The first approach is to use start task for setting up docker on host machine (and run your batch task commands with “docker run” command).
The second approach is to create pool with machine image running docker and containerized image setting with containerConfiguration parameter. When you use the second approach, you can run batch task commands in docker containers, not directly on virtual machine. See “Run container applications on Azure Batch” for details.

When pool’s status gets “steady” and the each computing nodes’ state gets “idle” without any errors, it’s ready for your job execution !

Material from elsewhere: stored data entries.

-- ==== Sys2Proof/Laws/Exec.lean ====
section
/-!
SUPPORT. What `exec` does with each command: the one effect that it runs on the device.
-/
namespace Sys2Proof.Machine
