theorem pageInComplete_wf {t g : Nat} {ue : Bool} {d : Dev} (h : d.mem.wf = true) : (pageInComplete t g ue d).mem.wf = true := by
  unfold pageInComplete
  dsimp only
  split
  · exact h
  · refine startPaging_wf ?_
    split
    · split
      · exact wf_ite (wf_on (wf_on (pageImage_wf h))) (wf_on (wf_on (pageImage_wf h)))
      · exact wf_on (wf_on (pageImage_wf h))
    · refine wf_ite (wf_on (pageImage_wf h)) ?_
      split
      · exact wf_on (wf_on (pageImage_wf h))
      · exact wf_ite (wf_on (wf_on (pageImage_wf h))) (wf_on (wf_on (pageImage_wf h)))

theorem windowSpill_wf {t g : Nat} {ue : Bool} {d : Dev} (h : d.mem.wf = true) : (windowSpill t g ue d).mem.wf = true := by
  unfold windowSpill
  dsimp only
  refine wf_ite h ?_
  split
  · exact h
  · exact wf_ite (wf_on h) (wf_on (wrWords_wf _ _ _ (wf_on h)))

theorem windowRefill_wf {t g : Nat} {ecc : Ecc} {d : Dev} (h : d.mem.wf = true) : (windowRefill t g ecc d).mem.wf = true := by
  unfold windowRefill
  dsimp only
  split
  · exact h
  · exact wf_ite h (wf_ite (wf_on (spmEcc_wf (wf_on h))) (wf_on (spmEcc_wf (wf_on h))))

theorem qrFetch_wf {t g u n : Nat} {e : Ecc} {hit : Option Nat} {d : Dev} (h : d.mem.wf = true) : (qrFetch t g u n e hit d).mem.wf = true := by
  unfold qrFetch
  dsimp only
  split
  · exact h
  · split
    · refine wf_on (wf_on ?_)
      split
      · exact lvlEcc_wf h
      · exact h
    · exact h

theorem pushWord_wf {t g p q id : Nat} {w : TWord} {d : Dev} (h : d.mem.wf = true) : (pushWord t g p q id w d).mem.wf = true := by
  unfold pushWord
  dsimp only
  split
  · exact wf_on h
  · exact wf_ite (wf_on h) (wf_ite (wf_on (place_wf h)) (wf_on h))

theorem qwPush_wf {t g p : Nat} {up : BitVec 35} {rail : Bool} {d0 : Dev} (h : d0.mem.wf = true) : (qwPush t g p up rail d0).mem.wf = true := by
  have hd (busy : Grove → Bool) : (settleGrove t g busy 8 d0).mem.wf = true := settleGrove_wf h
  unfold qwPush
  dsimp only
  split
  · exact h
  · split
    · exact wf_ite h (wf_ite (wf_on (wf_on (hd _))) (wf_ite (wf_on (wf_on (hd _))) (wf_ite (wf_on (wf_on (hd _))) (pushWord_wf (wf_on (hd _))))))
    · exact h

theorem qwAccepted_wf {t g p : Nat} {d : Dev} (h : d.mem.wf = true) : (qwAccepted t g p d).mem.wf = true := by
  unfold qwAccepted
  dsimp only
  split
  · exact h
  · split
    · exact pushWord_wf (wf_on h)
    · exact h

theorem forcedSave_wf {t g : Nat} {d : Dev} (h : d.mem.wf = true) : (forcedSave t g d).mem.wf = true := by
  unfold forcedSave
  dsimp only
  exact wf_ite h (wf_on (foldl_wf (fun _ _ h => wf_ite (saveAcc_wf h) h) h))

end Sys2Proof.Machine
end

section
/-!
SUPPORT. The canonical form of memory (O4), part 3: queue rows, the ports of memories, scrubbing, and queue packets.
-/
namespace Sys2Proof.Machine

theorem queueSpill_wf {q : Nat} {bad : Option Nat} {d : Dev} (h : d.mem.wf = true) : (queueSpill q bad d).mem.wf = true := by
  unfold queueSpill
  refine spillTail_wf ?_
  split
  · exact h
  · exact wf_on h

theorem popRead_wf {q : Nat} {d : Dev} (h : d.mem.wf = true) : (popRead q d).mem.wf = true := by
  unfold popRead
  dsimp only
  split
  · exact wf_on (popNext_wf ‹_› h)
  · exact wf_on h

theorem servePops_wf {q n : Nat} {d : Dev} (h : d.mem.wf = true) : (servePops q n d).mem.wf = true := by
  induction n generalizing d with
  | zero => exact h
  | succ n ih =>
    unfold servePops
    split
    · exact h
    · split
      · next hp =>
        have hd := pop_wf hp h
        exact ih hd
      · exact h

theorem collect_wf {q : Nat} {host : Bool} {who tag n : Nat} {d0 : Dev} (h : d0.mem.wf = true) : (collect q host who tag n d0).2.2.mem.wf = true := by
  unfold collect
  extract_lets d go
  have hd : d.mem.wf = true := wf_ite (servePops_wf h) h
  have hgo (ws : List (BitVec 64)) : (go ws).2.2.mem.wf = true := by
    unfold go
    extract_lets r all
    split
    · exact servePops_wf (popSome_wf hd)
    · exact popSome_wf hd
  split
  · split
    · exact hgo _
    · exact hd
  · split
    · exact hgo _
    · exact hd

theorem collect_eq_wf {q : Nat} {host : Bool} {who tag n : Nat} {d e : Dev} {b : Bool} {vs : List (BitVec 64)}
    (hc : collect q host who tag n d = (b, vs, e)) (h : d.mem.wf = true) : e.mem.wf = true := by
  have he := collect_wf (q := q) (host := host) (who := who) (tag := tag) (n := n) h
  rwa [hc] at he

theorem refillCode_wf {q row : Nat} {e : Ecc} {d : Dev} (h : d.mem.wf = true) : (refillCode q row e d).mem.wf = true := by
  unfold refillCode
  dsimp only
  split
  · exact h
  · exact wf_on (lvlEcc_wf h)

theorem refillLand_wf {q row : Nat} {e : Ecc} {d : Dev} (h : d.mem.wf = true) : (refillLand q row e d).mem.wf = true := by
  unfold refillLand
  exact servePops_wf (refill_wf (refillCode_wf h))

theorem serveAccess_wf {a : Nat} {op : MemOp} {wide : Bool} {lo hi : TWord} {poisonCnt ueCnt : Chip → Chip} {d : Dev} (h : d.mem.wf = true) :
    (serveAccess a op wide lo hi poisonCnt ueCnt d).2.mem.wf = true := by
  unfold serveAccess
  dsimp only
  split
  · exact wf_snd h
  · exact wf_ite_snd (wf_snd (wf_on (poison_wf _ _ h))) (wf_snd (wrW_wf _ _ _ _ _ h))
  · exact wf_ite_snd (wf_snd (wf_on h)) (wf_ite_snd (wf_snd (poison_wf _ _ h)) (wf_snd (wrW_wf _ _ _ _ _ h)))
  · exact wf_ite_snd (wf_snd (wf_on h)) (wf_ite_snd (wf_snd (poison_wf _ _ h)) (wf_snd (wrW_wf _ _ _ _ _ h)))

theorem wrEn_wf {d : Dev} {a be : Nat} {lo hi : TWord} (h : d.mem.wf = true) : (Dev.wrEn d a be lo hi).mem.wf = true := by
  unfold Dev.wrEn
  dsimp only
  exact wf_ite (wf_ite h (wr32_wf _ _ _ h)) (wr32_wf _ _ _ (wf_ite h (wr32_wf _ _ _ h)))

theorem spadAccess_wf {t g : Nat} {p : PortB} {ecc : Ecc} {d : Dev} (h : d.mem.wf = true) : (spadAccess t g p ecc d).2.mem.wf = true := by
  unfold spadAccess
  extract_lets off all whole s d1 d2
  have h2 : d2.mem.wf = true := wf_ite (wf_on h) (spmEcc_wf (wf_on h))
  exact wf_ite_snd (wf_snd h) (wf_ite_snd (wf_snd (wf_on h2)) (wf_ite_snd (wf_snd (wrEn_wf h2)) (serveAccess_wf h2)))

theorem tmemAccess_wf {t off : Nat} {who : TmbReq} {op : MemOp} {wide : Bool} {lo hi : TWord} {ecc : Ecc} {d : Dev} (h : d.mem.wf = true) :
    (tmemAccess t off who op wide lo hi ecc d).2.mem.wf = true := by
  unfold tmemAccess
  extract_lets s d1 d2
  have h2 : d2.mem.wf = true := wf_ite (wf_on h) (tmbEcc_wf (wf_on h))
  exact wf_ite_snd (wf_ite_snd (wf_snd h) (wf_snd (wf_on h))) (wf_ite_snd (wf_snd (wf_on h2)) (serveAccess_wf h2))

theorem gddrAccess_wf {o : Nat} {op : MemOp} {wide : Bool} {lo hi : TWord} {ecc : Ecc} {d : Dev} (h : d.mem.wf = true) :
    (gddrAccess o op wide lo hi ecc d).2.mem.wf = true := by
  unfold gddrAccess
  dsimp only
  split
  · exact wf_snd h
  · exact wf_ite_snd (wf_snd (wf_on (gd7Ecc_wf (wf_on h)))) (serveAccess_wf (gd7Ecc_wf (wf_on h)))
  · exact wf_snd h

theorem undefRead_wf {t g : Nat} {cells : List Nat} {d : Dev} (h : d.mem.wf = true) : (undefRead t g cells d).mem.wf = true := by
  unfold undefRead
  dsimp only
  exact wf_on h
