-- ==== Sys2Proof/Syntax.lean ====
section
/-! DEFINITION. The syntax: one constructor of Instr for each row of the opcode table. -/

namespace Sys2Proof

/-- One trigger move of a vector word with every source already read (R156): what stands on the ports of its unit
(R158) and where its result goes. -/
structure VTrig where
  /-- address of the vector word -/
  pc : Word
  /-- latch number of the unit, 0 alu0 to 7 mem (R24) -/
  unit : Nat
  /-- ETYPE of the template (R93) -/
  ety : EType
  /-- enabled lanes (R161): all ones when MASK = 0 -/
  mask : BitVec 128
  /-- rows on the ports a, b and c, and of the trigger's source t -/
  a : Row
  b : Row
  c : Row
  t : Row
  /-- the same operands as single 64-bit values (R159) -/
  a64 : Word
  b64 : Word
  c64 : Word
  t64 : Word
  /-- register-space row of t when t is a view row -/
  trow : Option Nat
  /-- register-space row of the destination -/
  drow : Nat
  /-- element type of the destination view -/
  dety : EType
  /-- NW: the result goes to the latch only -/
  nw : Bool
  deriving DecidableEq, Repr
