-- ==== Sys2Proof/Decode.lean ====
section
/-! DEFINITION. The decoder of instruction words and of templates, and after each the encoder, from the tables of 03,
06, 07 and 10. Every word and every template is decoded or rejected by name. -/

namespace Sys2Proof

/-- Field [lo + n - 1 : lo] of an instruction word. -/
def fld (w : InstrWord) (lo n : Nat) : BitVec n := w.extractLsb' lo n

/-- Field [lo + n - 1 : lo] of a template. -/
def tfld (t : Template) (lo n : Nat) : BitVec n := t.extractLsb' lo n

/-- Bits [30:29] of an engine word (R86). -/
def Engine.ofCode (c : BitVec 2) : Engine :=
  match c.toNat with
  | 0 => .vec
  | 1 => .mat
  | 2 => .cpy
  | _ => .smp

/-- The number of an engine (R86). -/
def Engine.code : Engine → Nat
  | .vec => 0
  | .mat => 1
  | .cpy => 2
  | .smp => 3

/-- The element type of a code (R93). -/
def EType.ofCode (c : BitVec 3) : EType :=
  match c.toNat with
  | 0 => .f32
  | 1 => .bf16
  | 2 => .f16
  | 3 => .i32
  | 4 => .n32
  | 5 => .i16
  | 6 => .i8
  | _ => .n8

/-- The rounding mode of a code; none for the reserved codes (R46). -/
def RMode.ofCode (c : Nat) : Option RMode :=
  match c with
  | 0 => some .rne
  | 1 => some .rtz
  | 2 => some .rup
  | 3 => some .rdn
  | 4 => some .rsto
  | _ => none

/-- Class 0x0 (R78): the instruction that the opcode field names, and whether every field it does not read is 0. -/
def rawA (w : InstrWord) : Option (Instr × Bool) :=
  match (fld w 22 6).toNat with
  | 0 => some (.add (fld w 16 6) (fld w 10 6) (fld w 4 6) (w.getLsbD 3), fld w 0 3 == 0)
  | 1 => some (.sub (fld w 16 6) (fld w 10 6) (fld w 4 6) (w.getLsbD 3), fld w 0 3 == 0)
  | 2 => some (.mul (fld w 16 6) (fld w 10 6) (fld w 4 6) (w.getLsbD 3), fld w 0 3 == 0)
  | 3 => some (.mulh (fld w 16 6) (fld w 10 6) (fld w 4 6) (w.getLsbD 3), fld w 0 3 == 0)
  | 4 => some (.mulhn (fld w 16 6) (fld w 10 6) (fld w 4 6) (w.getLsbD 3), fld w 0 3 == 0)
  | 5 => some (.div (fld w 16 6) (fld w 10 6) (fld w 4 6) (w.getLsbD 3), fld w 0 3 == 0)
  | 6 => some (.divn (fld w 16 6) (fld w 10 6) (fld w 4 6) (w.getLsbD 3), fld w 0 3 == 0)
  | 7 => some (.rem (fld w 16 6) (fld w 10 6) (fld w 4 6) (w.getLsbD 3), fld w 0 3 == 0)
  | 8 => some (.remn (fld w 16 6) (fld w 10 6) (fld w 4 6) (w.getLsbD 3), fld w 0 3 == 0)
  | 9 => some (.and (fld w 16 6) (fld w 10 6) (fld w 4 6) (w.getLsbD 3), fld w 0 3 == 0)
  | 10 => some (.or (fld w 16 6) (fld w 10 6) (fld w 4 6) (w.getLsbD 3), fld w 0 3 == 0)
  | 11 => some (.xor (fld w 16 6) (fld w 10 6) (fld w 4 6) (w.getLsbD 3), fld w 0 3 == 0)
  | 12 => some (.andn (fld w 16 6) (fld w 10 6) (fld w 4 6) (w.getLsbD 3), fld w 0 3 == 0)
  | 13 => some (.orn (fld w 16 6) (fld w 10 6) (fld w 4 6) (w.getLsbD 3), fld w 0 3 == 0)
  | 14 => some (.shl (fld w 16 6) (fld w 10 6) (fld w 4 6) (w.getLsbD 3), fld w 0 3 == 0)
  | 15 => some (.shr (fld w 16 6) (fld w 10 6) (fld w 4 6) (w.getLsbD 3), fld w 0 3 == 0)
  | 16 => some (.shra (fld w 16 6) (fld w 10 6) (fld w 4 6) (w.getLsbD 3), fld w 0 3 == 0)
  | 17 => some (.rotl (fld w 16 6) (fld w 10 6) (fld w 4 6) (w.getLsbD 3), fld w 0 3 == 0)
  | 18 => some (.rotr (fld w 16 6) (fld w 10 6) (fld w 4 6) (w.getLsbD 3), fld w 0 3 == 0)
  | 19 => some (.min (fld w 16 6) (fld w 10 6) (fld w 4 6) (w.getLsbD 3), fld w 0 3 == 0)
  | 20 => some (.max (fld w 16 6) (fld w 10 6) (fld w 4 6) (w.getLsbD 3), fld w 0 3 == 0)
  | 21 => some (.minn (fld w 16 6) (fld w 10 6) (fld w 4 6) (w.getLsbD 3), fld w 0 3 == 0)
  | 22 => some (.maxn (fld w 16 6) (fld w 10 6) (fld w 4 6) (w.getLsbD 3), fld w 0 3 == 0)
  | 23 => some (.cmpeq (fld w 16 6) (fld w 10 6) (fld w 4 6) (w.getLsbD 3), fld w 0 3 == 0)
  | 24 => some (.cmpne (fld w 16 6) (fld w 10 6) (fld w 4 6) (w.getLsbD 3), fld w 0 3 == 0)
  | 25 => some (.cmplt (fld w 16 6) (fld w 10 6) (fld w 4 6) (w.getLsbD 3), fld w 0 3 == 0)
  | 26 => some (.cmple (fld w 16 6) (fld w 10 6) (fld w 4 6) (w.getLsbD 3), fld w 0 3 == 0)
  | 27 => some (.cmpltn (fld w 16 6) (fld w 10 6) (fld w 4 6) (w.getLsbD 3), fld w 0 3 == 0)
  | 28 => some (.cmplen (fld w 16 6) (fld w 10 6) (fld w 4 6) (w.getLsbD 3), fld w 0 3 == 0)
  | 29 => some (.sel (fld w 16 6) (fld w 10 6) (fld w 4 6) (w.getLsbD 3), fld w 0 3 == 0)
  | 30 => some (.clz (fld w 16 6) (fld w 10 6), fld w 0 10 == 0)
  | 31 => some (.ctz (fld w 16 6) (fld w 10 6), fld w 0 10 == 0)
  | 32 => some (.popc (fld w 16 6) (fld w 10 6), fld w 0 10 == 0)
  | 33 => some (.brev (fld w 16 6) (fld w 10 6), fld w 0 10 == 0)
  | 34 => some (.bswp (fld w 16 6) (fld w 10 6), fld w 0 10 == 0)
  | 35 => some (.sext (fld w 16 6) (fld w 10 6) (fld w 0 3), fld w 3 7 == 0)
  | 36 => some (.zext (fld w 16 6) (fld w 10 6) (fld w 0 3), fld w 3 7 == 0)
  | 37 => some (.bfx (fld w 16 6) (fld w 10 6) (fld w 4 6) (w.getLsbD 3), fld w 0 3 == 0)
  | 38 => some (.bfi (fld w 16 6) (fld w 10 6) (fld w 4 6) (w.getLsbD 3), fld w 0 3 == 0)
  | 39 => some (.addsh (fld w 16 6) (fld w 10 6) (fld w 4 6) (w.getLsbD 3) (fld w 0 3), true)
  | 40 => some (.madd (fld w 16 6) (fld w 10 6) (fld w 4 6) (w.getLsbD 3), fld w 0 3 == 0)
  | 41 => some (.absd (fld w 16 6) (fld w 10 6) (fld w 4 6) (w.getLsbD 3), fld w 0 3 == 0)
  | _ => none
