/-- A started command: when its lane frees and it completes, the fault it met and the bytes it wrote. -/
structure Run where
  cmd : Cmd
  start : Nat
  laneFree : Nat
  /-- clk in which it completes; of a copy with other ends, the clk from which its lines move (R239) -/
  done : Nat
  fault : Nat := 0
  bytes : Nat := 0
  /-- acknowledgements of posted writes that completion still waits for (R240) -/
  acks : Nat := 0
  /-- a copy: cores that a CPYM writes (R242), lines read and not yet written, and its source lines as they stood at its
  start, where that matters (R238); none for a poisoned one -/
  hosts : List Nat := []
  lines : List (Nat × Nat) := []
  src : List (Option Nat) := []
  /-- completion step reached (R240) -/
  stage : Nat := 0
  /-- a copy: the first address and the bytes of the range that its fault names (R249) -/
  bad : Option (Word × Nat) := none
  /-- clk in which the micro-operation under way ends with its pipeline (R220); of the last one, the completion -/
  opEnd : Nat := 0
  deriving DecidableEq, Repr

/-- The matrix engine of a core (R191–R218). -/
structure Matrix where
  queue : List Cmd := []
  running : List Run := []
  active : Plane := {}
  shadow : Plane := {}
  redundant : Bool := false
  completed : Nat := 0
  lastFault : Nat := 0
  lastInfo : Word := 0
  /-- clk from which the load lane and the stream lane are free -/
  loadFree : Nat := 0
  streamFree : Nat := 0
  deriving DecidableEq, Repr

/-- The copy engine of a core (R232). -/
structure Copy where
  queue : List Cmd := []
  flight : List Run := []
  /-- the clk in which the cistern port last read a line for a copy, and the one in which it last wrote one (R239) -/
  portOut : Nat := 0
  portIn : Nat := 0
  /-- CPYXs that wait: the completion phaser, and the copies that have still to stop (R248) -/
  cancels : List (Nat × List Nat) := []
  /-- copies that a save has cancelled, for the copy log (R250) -/
  aborted : List Cmd := []
  deriving DecidableEq, Repr

/-- A channel of the norm tracker (R309) with the region it watches, in bytes. -/
structure NormCh where
  bad : Bool := false
  act : Bool := false
  fmt : Nat := 0
  rows : Bool := false
  vlen : Nat := 0
  voff : Nat := 0
  ncol : Nat := 0
  lo : Nat := 0
  len : Nat := 0
  deriving DecidableEq, Repr

/-- The sampling and norm engine of a core (R302–R309). -/
structure Sampling where
  queue : List Cmd := []
  running : Option Run := none
  sum : Word := 0
  cnt : BitVec 32 := 0
  var : Word := 0
  tau : BitVec 32 := 0x3C23D70A
  nmin : BitVec 24 := 32
  nmax : BitVec 24 := 4096
  seed : Word := 0
  chk : BitVec 13 := 256
  q : Word := 0
  /-- SMP.STAT fields -/
  statK : Nat := 0
  statTile : Nat := 0
  tvalid : Bool := false
  run : Bool := false
  done : Bool := false
  reason : Nat := 0
  /-- FCNT entries: valid, tile, count -/
  fcnt : Vector (Bool × Nat × Nat) 8 := Vector.replicate 8 (false, 0, 0)
  stops : Nat := 0
  ch : Vector NormCh 4 := Vector.replicate 4 {}
  /-- the FP32 sums; unlisted: +0 -/
  sums : Tab (BitVec 32) := {}
  /-- sums with an uncorrectable error (R304) -/
  sumsBad : List Nat := []
  /-- elements counted in this clk, newest first: 0 of a matrix, 1 of a copy and 2 of a mem-slot write, the sum, and the value; they
  are added in that order at its end (R310) -/
  adds : List (Nat × Nat × Fp) := []
  deriving DecidableEq, Repr

/-- An entry of the combining buffer (R297). -/
structure CombEntry where
  id : Nat
  win : Nat
  cls : Nat
  /-- line offset within the window -/
  line : Nat
  data : BitVec 512
  bytes : BitVec 64
  slots : List Nat
  opened : Nat
  /-- its sequence number (R341) -/
  seq : Nat := 0
  /-- writing slots that have since issued a FENCES or a release (R298) -/
  fenced : List Nat := []
  /-- position in the issue order of the word that opened it -/
  pc : Word
  deriving DecidableEq, Repr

# show pool's statusaz batch pool show --pool-id pool01

{  "id": "pool01",  "allocationState": "steady",  "applicationPackageReferences": [{  "applicationId": "app07",  "version": "1.0"}  ],  "currentDedicatedNodes": 3,  "currentLowPriorityNodes": 0,  "enableAutoScale": false,  "enableInterNodeCommunication": false,  "state": "active",  ...}

# show node's stateaz batch node list --pool-id pool01

[  {"id": "tvm-1219235766_1-20171207t021610z","affinityId": "TVM:tvm-1219235766_1-20171207t021610z","state": "idle","errors": null,"endpointConfiguration": {  "inboundEndpoints": [{  "backendPort": 3389,  "frontendPort": 50000,  "name": "SSHRule.0",  "protocol": "tcp",  "publicFqdn": "dnsazurebatch-7e6395de-5c8f-444a-9cb6-f7bd809e2d3c-c.westus.cloudapp.azure.com",  "publicIpAddress": "104.42.129.75"}  ]},"ipAddress": "10.0.0.4",...  },  {"id": "tvm-1219235766_2-20171207t021610z","affinityId": "TVM:tvm-1219235766_2-20171207t021610z","state": "idle","errors": null,"endpointConfiguration": {  "inboundEndpoints": [{  "backendPort": 3389,  "frontendPort": 50002,  "name": "SSHRule.2",  "protocol": "tcp",  "publicFqdn": "dnsazurebatch-7e6395de-5c8f-444a-9cb6-f7bd809e2d3c-c.westus.cloudapp.azure.com",  "publicIpAddress": "104.42.129.75"}  ]},"ipAddress": "10.0.0.6",...  },  {"id": "tvm-1219235766_3-20171207t021610z","affinityId": "TVM:tvm-1219235766_3-20171207t021610z","state": "idle","errors": null,"endpointConfiguration": {  "inboundEndpoints": [{  "backendPort": 3389,  "frontendPort": 50001,  "name": "SSHRule.1",  "protocol": "tcp",  "publicFqdn": "dnsazurebatch-7e6395de-5c8f-444a-9cb6-f7bd809e2d3c-c.westus.cloudapp.azure.com",  "publicIpAddress": "104.42.129.75"}  ]},"ipAddress": "10.0.0.5",...  }]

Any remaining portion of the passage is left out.